I followed the proactivemessage sample code (https://github.com/MicrosoftDX/botFramework-proactiveMessages) - and hope that its just something that I overlooked.
I made the following changes
If I publish the site (to azure), send a message to the bot; it will successfully save/over write the blob and then if I call the trigger, it will send me a message from the data in the blob - so all is good till here.
If I republish the site and then try to recall the same trigger (the activity message has already been saved to blob from the first attempt) it fails - giving me a "Service url webchat.botframework.com is not trusted and JwtToken cannot be sent to it."
If I send another message to the bot, then call the trigger again, it successfully send the message again.
It seems it cannot create a direct conversation for some reason if it's not already (recently?) received a message from that channel as this is the line that throws the error:
await connector.Conversations.CreateDirectConversationAsync(botAccount, userAccount)
Any thoughts on what I could be doing wrong?
@dandriscoll?
Hi @zxed, when you're dealing with ServiceUrls across process boundaries, the SDK needs you to tell it whether the ServiceUrl was transmitted in a trusted way.
When you receive and store a message, keep track of whether or not it was trusted:
bool isTrusted = MicrosoftAppCredentials.IsTrustedServiceUrl(activity.ServiceUrl);
// Here are some example lines showing how you could store the message for later
storedMessage.Activity = activity;
storedMessage.IsTrusted = isTrusted;
UploadToBlobStore(storedMessage);
...
Then, when you rehydrate the message, you can tell us to trust the URL.
storedMessage = GetFromBlobStore();
if (storedMessage.IsTrusted)
{
MicrosoftAppCredentials.TrustServiceUrl(storedMessage.Activity.ServiceUrl);
}
Thank you - Can you share what your storedMessage obj looks like?
I was storing the activity object as json in azure.

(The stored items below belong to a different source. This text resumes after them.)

theorem settleEnding (n : Nat) : d.Calm (e.settleEnding n) := by
  rw [Dev.settleEnding]
  dsimp only
  split
  · exact h
  · split
    · exact h.release n
    · exact ite ((h.logPartial n).complete ..) ((h.logPartial n).complete ..)

theorem writeSettled (n : Nat) : d.Calm (e.writeSettled n) := by
  rw [Dev.writeSettled]
  refine settleEnding ?_ n
  exact h.set rfl rfl rfl

theorem endStreams (l : Nat) : d.Calm (e.endStreams l) := by
  rw [Dev.endStreams]
  dsimp only
  refine foldl (wr ?_ _ ?_) _ fun y x hy => ite (hy.writeSettled _) (ite ?_ hy)
  · exact h.set rfl rfl rfl
  · simp only [LNK_STREAMS_OPEN, LNK_STREAMS]
    omega
  · exact hy.set rfl rfl rfl

theorem laneTestEnd (l outcome : Nat) : d.Calm (e.laneTestEnd l outcome) := by
  rw [Dev.laneTestEnd]
  dsimp only
  split
  · exact h
  · refine set (e := Dev.wrs _ _) (wrs (e := Dev.setLane _ _ _) (h.set rfl rfl rfl) ?_) rfl rfl rfl
    simp only [List.mem_cons, List.not_mem_nil, or_false, forall_eq_or_imp, forall_eq, LNK_LANE_TESTING, LNK_LANE, LNK_PRBS_STATUS_RESULT, LNK_PRBS_STATUS]
    omega

theorem abortTests (l : List Nat) : d.Calm (e.abortTests l) := h.foldl l fun _ i hy => hy.laneTestEnd i 3

theorem endSession (l : Nat) : d.Calm (e.endSession l) := by
  rw [Dev.endSession]
  dsimp only
  refine ite h (abortTests (bridgeDown (wrs (foldl ?_ _ fun y i hy => hy.wr _ ?_) ?_) l) _)
  · exact (h.endStreams l).set rfl rfl rfl
  · simp only [LNK_LANE_IN_LINK, LNK_LANE]
    omega
  · simp only [List.mem_cons, List.not_mem_nil, or_false, forall_eq_or_imp, forall_eq, LNK_FLIT_STATUS_TX_UNACKED, LNK_FLIT_STATUS_RX_HELD,
      LNK_FLIT_STATUS, LNK_CREDIT_VC0, LNK_CREDIT_VC1, LNK_CREDIT_VC2, LNK_CREDIT, LNK_STATE_AWAIT_ADMIT, LNK_STATE_TR_WIDTH, LNK_STATE_TR_FIRST,
      LNK_STATE_TR_RATE, LNK_STATE]
    omega

theorem unlink (l : Nat) : d.Calm (e.unlink l) := by
  rw [Dev.unlink]
  refine wrs ?_ ?_
  · exact h.set rfl rfl rfl
  · simp only [List.mem_cons, List.not_mem_nil, or_false, forall_eq_or_imp, forall_eq, LNK_STATE_FIRST, LNK_STATE_ADM_WIDTH, LNK_STATE]
    omega

theorem laneEnter (l s : Nat) : d.Calm (e.laneEnter l s) := by
  have entered (t : LaneT) : d.Calm (((e.setLane l t).wr (LNK_STATE_STATE l) s).wr (LNK_STATE_NO_PARTNER l) 0) := by
    refine wr (wr (h.set (x := e.setLane l t) rfl rfl rfl) _ ?_) _ ?_
    · simp only [LNK_STATE_STATE, LNK_STATE]
      omega
    · simp only [LNK_STATE_NO_PARTNER, LNK_STATE]
      omega
  rw [Dev.laneEnter]
  refine ite ?_ (entered _)
  exact (entered _).set rfl rfl rfl

theorem lanesOff (ls : List Nat) : d.Calm (e.lanesOff ls) := by
  rw [Dev.lanesOff]
  refine foldl (foldl (abortTests (h.foldl _ fun y l hy => hy.endSession l) ls) _ fun y l hy => ite (hy.unlink l) hy) _ fun y l hy => ?_
  refine laneEnter (ite (hy.wr _ ?_) hy) l _
  simp only [LNK_TRAIN_ATTEMPTS, LNK_TRAIN]
  omega

/-! ### Bays -/

theorem bayBit {lo hi : Fld} (b v : Nat) (high : 0x100000 ≤ lo.addr) (high' : 0x100000 ≤ hi.addr) : d.Calm (e.bayBit lo hi b v) := by
  rw [Dev.bayBit]
  refine h.wr _ ?_
  split
  · exact high
  · exact high'

omit h in
theorem bayStatus_high (b : Nat) : 0x100000 ≤ BAY_STATUS b := by
  simp only [BAY_STATUS]
  omega

theorem bayEnter (b s : Nat) : d.Calm (e.bayEnter b s) := (h.wr _ (bayStatus_high b)).wr _ (by decide)

theorem pgOff (b : Nat) : d.Calm (e.pgOff b) := by
  rw [Dev.pgOff]
  exact ite (((h.wr _ (bayStatus_high b)).bayBit b 0 (by decide) (by decide)).lanesOff _) h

using (var ms = new MemoryStream())
{
var json = JsonConvert.SerializeObject(activity);
StreamWriter writer = new StreamWriter(ms);
writer.Write(json);
writer.Flush();
ms.Position = 0;
await blockBlob.UploadFromStreamAsync(ms);
}
The storedMessage object is up to you.
It looks like you're just serializing the Activity object, which would not have space to contain this added field. The ResumptionCookie object* is pretty close to what you want. You could store all three in an object like this:
public class StoredMessage
{
public ResumptionCookie ResumptionCookie { get; set; }
public Activity Activity { get; set; }
public bool ServiceUrlIsTrusted { get; set; }
}
Two things:
ResumptionCookie, you probably don't need to store the Activity object as well.ResumptionCookie in a future SDK release, so be aware the name may change soon.Thank you. In what instance would ServiceUrl not need to be trusted? are there some integrations that dont require it?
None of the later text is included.